[Extracted entries]

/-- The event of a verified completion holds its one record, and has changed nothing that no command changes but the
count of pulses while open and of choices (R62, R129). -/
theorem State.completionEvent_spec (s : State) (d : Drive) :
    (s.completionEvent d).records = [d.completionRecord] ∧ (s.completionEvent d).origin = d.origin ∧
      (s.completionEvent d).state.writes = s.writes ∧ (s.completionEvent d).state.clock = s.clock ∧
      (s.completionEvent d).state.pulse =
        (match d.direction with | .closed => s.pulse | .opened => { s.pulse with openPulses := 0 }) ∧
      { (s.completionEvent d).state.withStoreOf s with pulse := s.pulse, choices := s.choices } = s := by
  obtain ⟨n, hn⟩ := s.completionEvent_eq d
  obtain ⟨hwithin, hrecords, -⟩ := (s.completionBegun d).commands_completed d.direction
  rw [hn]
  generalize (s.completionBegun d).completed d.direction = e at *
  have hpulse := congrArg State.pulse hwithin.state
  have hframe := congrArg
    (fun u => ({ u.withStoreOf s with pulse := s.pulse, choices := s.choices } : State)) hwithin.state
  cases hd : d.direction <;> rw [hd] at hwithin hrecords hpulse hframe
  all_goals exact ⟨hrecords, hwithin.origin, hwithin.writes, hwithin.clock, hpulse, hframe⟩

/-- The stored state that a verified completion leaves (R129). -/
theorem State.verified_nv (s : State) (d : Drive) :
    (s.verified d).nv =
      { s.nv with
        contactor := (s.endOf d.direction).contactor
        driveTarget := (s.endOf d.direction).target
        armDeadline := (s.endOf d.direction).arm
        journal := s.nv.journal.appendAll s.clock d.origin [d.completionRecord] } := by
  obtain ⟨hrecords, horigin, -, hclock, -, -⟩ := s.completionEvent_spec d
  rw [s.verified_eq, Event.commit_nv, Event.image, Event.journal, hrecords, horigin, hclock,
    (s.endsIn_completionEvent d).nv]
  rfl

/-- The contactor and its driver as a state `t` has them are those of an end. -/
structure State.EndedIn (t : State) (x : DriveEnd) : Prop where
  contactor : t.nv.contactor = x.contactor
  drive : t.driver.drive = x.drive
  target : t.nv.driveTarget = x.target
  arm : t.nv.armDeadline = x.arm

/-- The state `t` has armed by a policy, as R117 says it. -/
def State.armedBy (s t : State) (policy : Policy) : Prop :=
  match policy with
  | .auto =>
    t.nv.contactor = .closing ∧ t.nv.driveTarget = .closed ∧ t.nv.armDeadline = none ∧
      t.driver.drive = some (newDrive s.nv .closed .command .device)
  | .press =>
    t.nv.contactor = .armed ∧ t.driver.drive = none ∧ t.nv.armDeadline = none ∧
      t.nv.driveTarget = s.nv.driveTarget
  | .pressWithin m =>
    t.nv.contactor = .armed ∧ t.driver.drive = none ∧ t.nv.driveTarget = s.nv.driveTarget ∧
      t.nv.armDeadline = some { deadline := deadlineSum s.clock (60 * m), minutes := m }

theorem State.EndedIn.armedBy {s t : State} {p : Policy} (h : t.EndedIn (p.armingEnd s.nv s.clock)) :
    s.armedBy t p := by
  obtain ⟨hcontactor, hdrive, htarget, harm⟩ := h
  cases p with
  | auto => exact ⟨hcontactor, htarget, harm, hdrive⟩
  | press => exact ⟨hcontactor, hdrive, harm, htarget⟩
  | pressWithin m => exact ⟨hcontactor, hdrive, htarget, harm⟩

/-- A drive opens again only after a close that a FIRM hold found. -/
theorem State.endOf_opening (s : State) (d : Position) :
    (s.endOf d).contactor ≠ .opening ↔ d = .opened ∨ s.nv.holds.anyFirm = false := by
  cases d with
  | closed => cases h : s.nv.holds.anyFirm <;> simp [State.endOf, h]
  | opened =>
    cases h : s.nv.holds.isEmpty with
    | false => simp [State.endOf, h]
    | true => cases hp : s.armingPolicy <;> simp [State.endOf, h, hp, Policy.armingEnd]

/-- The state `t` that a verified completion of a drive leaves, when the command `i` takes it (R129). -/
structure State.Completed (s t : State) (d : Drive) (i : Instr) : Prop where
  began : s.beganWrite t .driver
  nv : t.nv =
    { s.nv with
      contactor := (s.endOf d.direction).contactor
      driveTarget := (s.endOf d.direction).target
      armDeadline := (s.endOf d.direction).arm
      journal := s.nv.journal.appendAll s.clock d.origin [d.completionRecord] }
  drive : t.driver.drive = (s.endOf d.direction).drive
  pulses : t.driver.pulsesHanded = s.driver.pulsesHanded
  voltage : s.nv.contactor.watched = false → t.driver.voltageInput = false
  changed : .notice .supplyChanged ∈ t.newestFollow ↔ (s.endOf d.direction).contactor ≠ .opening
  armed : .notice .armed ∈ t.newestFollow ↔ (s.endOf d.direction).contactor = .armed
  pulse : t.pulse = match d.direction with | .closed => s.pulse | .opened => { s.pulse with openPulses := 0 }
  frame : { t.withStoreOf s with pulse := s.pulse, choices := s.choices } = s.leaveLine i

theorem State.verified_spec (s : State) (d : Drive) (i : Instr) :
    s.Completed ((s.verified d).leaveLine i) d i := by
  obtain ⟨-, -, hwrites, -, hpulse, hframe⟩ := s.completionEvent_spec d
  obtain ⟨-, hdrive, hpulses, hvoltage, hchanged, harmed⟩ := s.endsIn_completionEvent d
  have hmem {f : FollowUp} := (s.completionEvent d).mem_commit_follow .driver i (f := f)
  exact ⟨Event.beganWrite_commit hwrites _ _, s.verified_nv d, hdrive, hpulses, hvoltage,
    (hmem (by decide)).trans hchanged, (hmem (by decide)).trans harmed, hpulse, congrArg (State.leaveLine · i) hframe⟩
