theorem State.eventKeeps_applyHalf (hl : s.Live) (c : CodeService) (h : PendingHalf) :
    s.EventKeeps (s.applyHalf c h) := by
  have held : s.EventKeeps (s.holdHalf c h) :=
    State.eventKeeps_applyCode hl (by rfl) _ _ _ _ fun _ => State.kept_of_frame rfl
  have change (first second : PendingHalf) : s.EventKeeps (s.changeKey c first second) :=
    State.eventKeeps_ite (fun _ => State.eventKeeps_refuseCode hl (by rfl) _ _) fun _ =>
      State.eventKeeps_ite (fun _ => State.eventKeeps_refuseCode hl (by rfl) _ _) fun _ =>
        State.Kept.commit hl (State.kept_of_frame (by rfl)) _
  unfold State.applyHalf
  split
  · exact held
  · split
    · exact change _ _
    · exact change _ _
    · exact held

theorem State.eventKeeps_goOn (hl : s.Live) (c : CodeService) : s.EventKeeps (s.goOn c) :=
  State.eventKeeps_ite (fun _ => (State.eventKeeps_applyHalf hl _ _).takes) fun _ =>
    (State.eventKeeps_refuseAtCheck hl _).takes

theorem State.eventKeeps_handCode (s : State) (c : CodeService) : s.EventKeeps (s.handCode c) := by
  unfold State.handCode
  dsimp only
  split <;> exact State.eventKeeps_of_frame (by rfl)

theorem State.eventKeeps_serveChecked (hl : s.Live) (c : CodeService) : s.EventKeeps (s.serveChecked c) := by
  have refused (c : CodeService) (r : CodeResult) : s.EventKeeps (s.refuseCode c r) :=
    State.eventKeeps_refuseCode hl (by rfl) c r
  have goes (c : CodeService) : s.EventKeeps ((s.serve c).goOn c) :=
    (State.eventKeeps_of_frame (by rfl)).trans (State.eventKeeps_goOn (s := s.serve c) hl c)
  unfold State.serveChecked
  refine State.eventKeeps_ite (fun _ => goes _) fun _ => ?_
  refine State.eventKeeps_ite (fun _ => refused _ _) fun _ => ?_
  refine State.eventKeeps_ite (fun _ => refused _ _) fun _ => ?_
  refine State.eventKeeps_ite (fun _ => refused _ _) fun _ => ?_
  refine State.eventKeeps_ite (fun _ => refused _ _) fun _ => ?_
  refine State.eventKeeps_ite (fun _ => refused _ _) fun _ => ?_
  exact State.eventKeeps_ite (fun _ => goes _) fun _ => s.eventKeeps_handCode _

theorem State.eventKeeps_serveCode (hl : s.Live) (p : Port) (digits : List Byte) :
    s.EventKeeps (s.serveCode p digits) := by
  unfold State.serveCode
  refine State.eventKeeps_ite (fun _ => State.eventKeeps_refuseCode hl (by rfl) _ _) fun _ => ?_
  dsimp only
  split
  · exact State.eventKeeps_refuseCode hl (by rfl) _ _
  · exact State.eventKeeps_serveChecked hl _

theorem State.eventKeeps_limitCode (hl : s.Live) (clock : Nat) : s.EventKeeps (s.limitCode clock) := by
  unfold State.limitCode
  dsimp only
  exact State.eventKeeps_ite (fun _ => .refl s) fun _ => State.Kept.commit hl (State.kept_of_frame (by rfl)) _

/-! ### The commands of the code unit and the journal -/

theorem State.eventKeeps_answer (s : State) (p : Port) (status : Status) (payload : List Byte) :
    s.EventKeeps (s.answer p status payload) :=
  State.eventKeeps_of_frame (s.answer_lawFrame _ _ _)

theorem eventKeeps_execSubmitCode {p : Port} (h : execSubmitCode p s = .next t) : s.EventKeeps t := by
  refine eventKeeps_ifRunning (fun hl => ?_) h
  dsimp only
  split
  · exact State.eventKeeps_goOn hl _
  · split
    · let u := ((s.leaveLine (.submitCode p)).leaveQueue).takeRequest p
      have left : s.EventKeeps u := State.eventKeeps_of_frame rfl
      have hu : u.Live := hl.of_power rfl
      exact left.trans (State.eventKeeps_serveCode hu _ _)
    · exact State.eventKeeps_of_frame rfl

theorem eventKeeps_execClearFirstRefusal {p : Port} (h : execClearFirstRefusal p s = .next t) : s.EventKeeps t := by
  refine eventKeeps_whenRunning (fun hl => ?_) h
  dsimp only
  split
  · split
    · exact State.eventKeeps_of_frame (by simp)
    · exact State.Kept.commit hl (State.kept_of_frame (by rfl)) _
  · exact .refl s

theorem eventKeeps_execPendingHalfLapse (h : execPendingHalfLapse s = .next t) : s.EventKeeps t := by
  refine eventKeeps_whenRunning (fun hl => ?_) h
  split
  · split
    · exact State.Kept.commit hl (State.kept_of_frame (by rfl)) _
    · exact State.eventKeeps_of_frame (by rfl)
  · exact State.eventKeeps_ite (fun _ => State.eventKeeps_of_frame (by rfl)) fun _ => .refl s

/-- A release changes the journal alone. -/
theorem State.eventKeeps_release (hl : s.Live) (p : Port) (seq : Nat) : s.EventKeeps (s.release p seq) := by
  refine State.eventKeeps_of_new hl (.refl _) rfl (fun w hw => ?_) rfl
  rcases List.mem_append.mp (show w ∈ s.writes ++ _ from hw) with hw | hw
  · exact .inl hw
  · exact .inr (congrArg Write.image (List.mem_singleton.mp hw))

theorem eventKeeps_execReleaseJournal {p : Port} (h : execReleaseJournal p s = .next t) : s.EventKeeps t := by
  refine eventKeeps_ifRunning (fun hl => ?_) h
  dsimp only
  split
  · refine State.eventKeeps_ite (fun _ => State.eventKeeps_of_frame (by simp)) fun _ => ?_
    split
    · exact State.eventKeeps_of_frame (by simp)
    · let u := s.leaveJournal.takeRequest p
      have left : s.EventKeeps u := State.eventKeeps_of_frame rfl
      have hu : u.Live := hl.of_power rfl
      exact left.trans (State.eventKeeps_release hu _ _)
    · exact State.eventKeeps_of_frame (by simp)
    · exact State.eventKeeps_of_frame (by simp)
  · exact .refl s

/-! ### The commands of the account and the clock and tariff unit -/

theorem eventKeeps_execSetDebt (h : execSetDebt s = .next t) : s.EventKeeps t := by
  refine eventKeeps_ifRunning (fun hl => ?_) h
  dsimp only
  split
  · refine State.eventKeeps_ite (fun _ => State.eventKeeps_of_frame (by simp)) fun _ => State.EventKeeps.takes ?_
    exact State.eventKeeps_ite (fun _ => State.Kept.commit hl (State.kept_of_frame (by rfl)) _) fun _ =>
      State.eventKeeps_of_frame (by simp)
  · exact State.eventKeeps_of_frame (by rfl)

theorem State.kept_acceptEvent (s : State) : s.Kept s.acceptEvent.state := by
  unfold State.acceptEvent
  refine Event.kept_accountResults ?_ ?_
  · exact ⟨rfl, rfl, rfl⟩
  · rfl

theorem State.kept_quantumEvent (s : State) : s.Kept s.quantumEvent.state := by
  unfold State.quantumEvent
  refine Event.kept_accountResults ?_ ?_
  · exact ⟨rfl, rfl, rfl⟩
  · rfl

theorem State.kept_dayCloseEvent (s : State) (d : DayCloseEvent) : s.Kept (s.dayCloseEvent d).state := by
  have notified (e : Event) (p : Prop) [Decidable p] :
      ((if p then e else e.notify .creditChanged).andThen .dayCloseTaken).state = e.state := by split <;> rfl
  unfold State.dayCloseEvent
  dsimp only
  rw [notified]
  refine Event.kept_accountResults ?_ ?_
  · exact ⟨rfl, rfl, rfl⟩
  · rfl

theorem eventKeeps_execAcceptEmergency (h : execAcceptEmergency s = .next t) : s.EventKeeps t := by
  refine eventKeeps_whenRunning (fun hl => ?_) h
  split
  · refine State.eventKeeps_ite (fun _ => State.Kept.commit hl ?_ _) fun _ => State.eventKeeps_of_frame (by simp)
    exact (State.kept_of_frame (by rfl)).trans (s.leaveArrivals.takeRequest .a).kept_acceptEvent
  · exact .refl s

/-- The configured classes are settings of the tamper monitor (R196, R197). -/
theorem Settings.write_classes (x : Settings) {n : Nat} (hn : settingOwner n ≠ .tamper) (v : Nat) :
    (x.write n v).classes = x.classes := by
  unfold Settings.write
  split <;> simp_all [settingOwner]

[Exercise] The line containing "(match d.direction with" marks the end. Please print exactly every line from the top of the data to it, both included, and nothing more.

[Written solution]
/-- The event of a verified completion holds its one record, and has changed nothing that no command changes but the
count of pulses while open and of choices (R62, R129). -/
theorem State.completionEvent_spec (s : State) (d : Drive) :
    (s.completionEvent d).records = [d.completionRecord] ∧ (s.completionEvent d).origin = d.origin ∧
      (s.completionEvent d).state.writes = s.writes ∧ (s.completionEvent d).state.clock = s.clock ∧
      (s.completionEvent d).state.pulse =
        (match d.direction with | .closed => s.pulse | .opened => { s.pulse with openPulses := 0 }) ∧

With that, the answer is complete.